“Well, I never!” she ejaculated. “It’s Dick Wakeman, as I am alive!” She wiped her hand on her apron and gave it to him, limp and cold. “We all heerd you was pardoned out, but none of us ‘lowed you’d make so straight fer home.”
His features shrank, as if battered by the blow she had unwittingly dealt him.
“I say!” he grunted. “Whar else in the name o’ common sense would a feller go? A body that’s been penned up in the penitentiary fer four years don’t keer to be losin’ time monkeyin’ round amongst plumb strangers, when his own folks—when he hain’t laid eyes on his—”
But, after all, good reasons for his haste in returning could not be found outside of a certain sentimentality which lay deep beneath Wakeman’s rugged exterior, and to which no one had ever heard him refer.
“Shorely,” said the old maid, taking a wrong grasp of the situation—“shorely you knowed, Dick, that Marty has got ’er divorce?”
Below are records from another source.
theorem Effect.of_bl {c : Cond} {imm24 : BitVec 24} (h : execBl c imm24 s = .next t) :
    Effect i s t :=
  .of_guarded h fun _ hb => .confined ((Confined.link s).trans (.of_branchTo (link_pc s) hb))

theorem Effect.of_bx {c : Cond} {rm : Reg} (h : execBx c rm s = .next t) : Effect i s t :=
  .of_guarded h fun _ hb => .confined (.of_exchange hb)

theorem Effect.of_blxReg {c : Cond} {rm : Reg} (h : execBlxReg c rm s = .next t) :
    Effect i s t :=
  .of_guarded h fun _ hb => .confined ((Confined.link s).trans (.of_exchange hb))

theorem Effect.of_blxLabel {half : Bool} {imm24 : BitVec 24}
    (h : execBlxLabel half imm24 s = .next t) : Effect i s t := by
  obtain ⟨-, -, rfl⟩ := branchTo_next h
  exact .confined ((Confined.link s).trans (.of_cpsr_pc rfl rfl rfl fun _ ht => by cases ht))

/-! ### Status registers -/

theorem notR15_none {why : Restriction} {r : Reg} (h : notR15 why r = none) : r ≠ 15 := by
  rintro rfl
  simp [notR15] at h

theorem Effect.of_msrWrite {psr : PsrSel} {mask : BitVec 4} {v : Word} {j : Instr}
    (hi : psr = .spsr → IsMsrSpsr j) (h : msrWrite psr mask v s = .next t) :
    Effect (some j) s t := by
  unfold msrWrite at h
  split at h
  · cases h
  · cases psr with
    | cpsr =>
      obtain ⟨-, p, rfl, ht, hmode, hmask⟩ := msrCpsr_next h
      exact .msrCpsr ht hmode hmask
    | spsr =>
      obtain ⟨-, e, p, hexc, rfl⟩ := msrSpsr_next h
      exact .msrSpsr rfl (hi rfl) hexc

theorem Effect.of_mrs {c : Cond} {psr : PsrSel} {rd : Reg} (h : execMrs c psr rd s = .next t) :
    Effect i s t := by
  refine .of_guarded h fun hr hb => ?_
  split at hb
  · cases hb
  · exact .confined ((Confined.writeReg s _ (notR15_none hr)).trans (.of_advance hb))

theorem Effect.of_msrImm {c : Cond} {psr : PsrSel} {mask rotate : BitVec 4} {imm8 : BitVec 8}
    (h : execMsrImm c psr mask rotate imm8 s = .next t) :
    Effect (some (.msrImm c psr mask rotate imm8)) s t :=
  .of_guarded h fun _ hb => .of_msrWrite (fun hp => ⟨c, mask, .inl ⟨rotate, imm8, hp ▸ rfl⟩⟩) hb

theorem Effect.of_msrReg {c : Cond} {psr : PsrSel} {mask : BitVec 4} {rm : Reg}
    (h : execMsrReg c psr mask rm s = .next t) : Effect (some (.msrReg c psr mask rm)) s t :=
  .of_guarded h fun _ hb => .of_msrWrite (fun hp => ⟨c, mask, .inr ⟨rm, hp ▸ rfl⟩⟩) hb

/-! ### Transfers -/

theorem Effect.of_dataAbort {am : Addressing} {rd15 : Option Restriction} {rd : Reg}
    (hr : am.restriction rd15 rd = none) : Effect i s (dataAbort am s) := by
  rcases dataAbort_eq am s with heq | ⟨hwb, heq⟩ <;> rw [heq]
  · exact .exception _ (.refl s) rfl
  · exact .exception _ (.writeReg s _ (Addressing.base_ne_fifteen hr hwb))
      (State.writeReg_cpsr s _ _)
“Oh, yes. Bad news takes a bee-line shoot fer its mark. I heerd the court had granted ’er a release, but that don’t matter. A lawyer down thar told me that it all could be fixed up now I’m out. Ef I’d ‘a’ been at home, Marty never would ‘a’ made sech a goose of ‘erse’f. How much did the divorce set ’er back?”
“About a hundred dollars,” answered Lucinda.
“Money liter’ly throwed away,” said the convict, with irrepressible indignation. “Marty never did quite sech a silly thing while I was at home.”
The old maid stared at him, a half-amused smile playing over her thin face.
“But it was her money,” she said, argumentatively. “She owned the farm an’ every stick an’ head o’ stock on it when you an’ ’er got married.”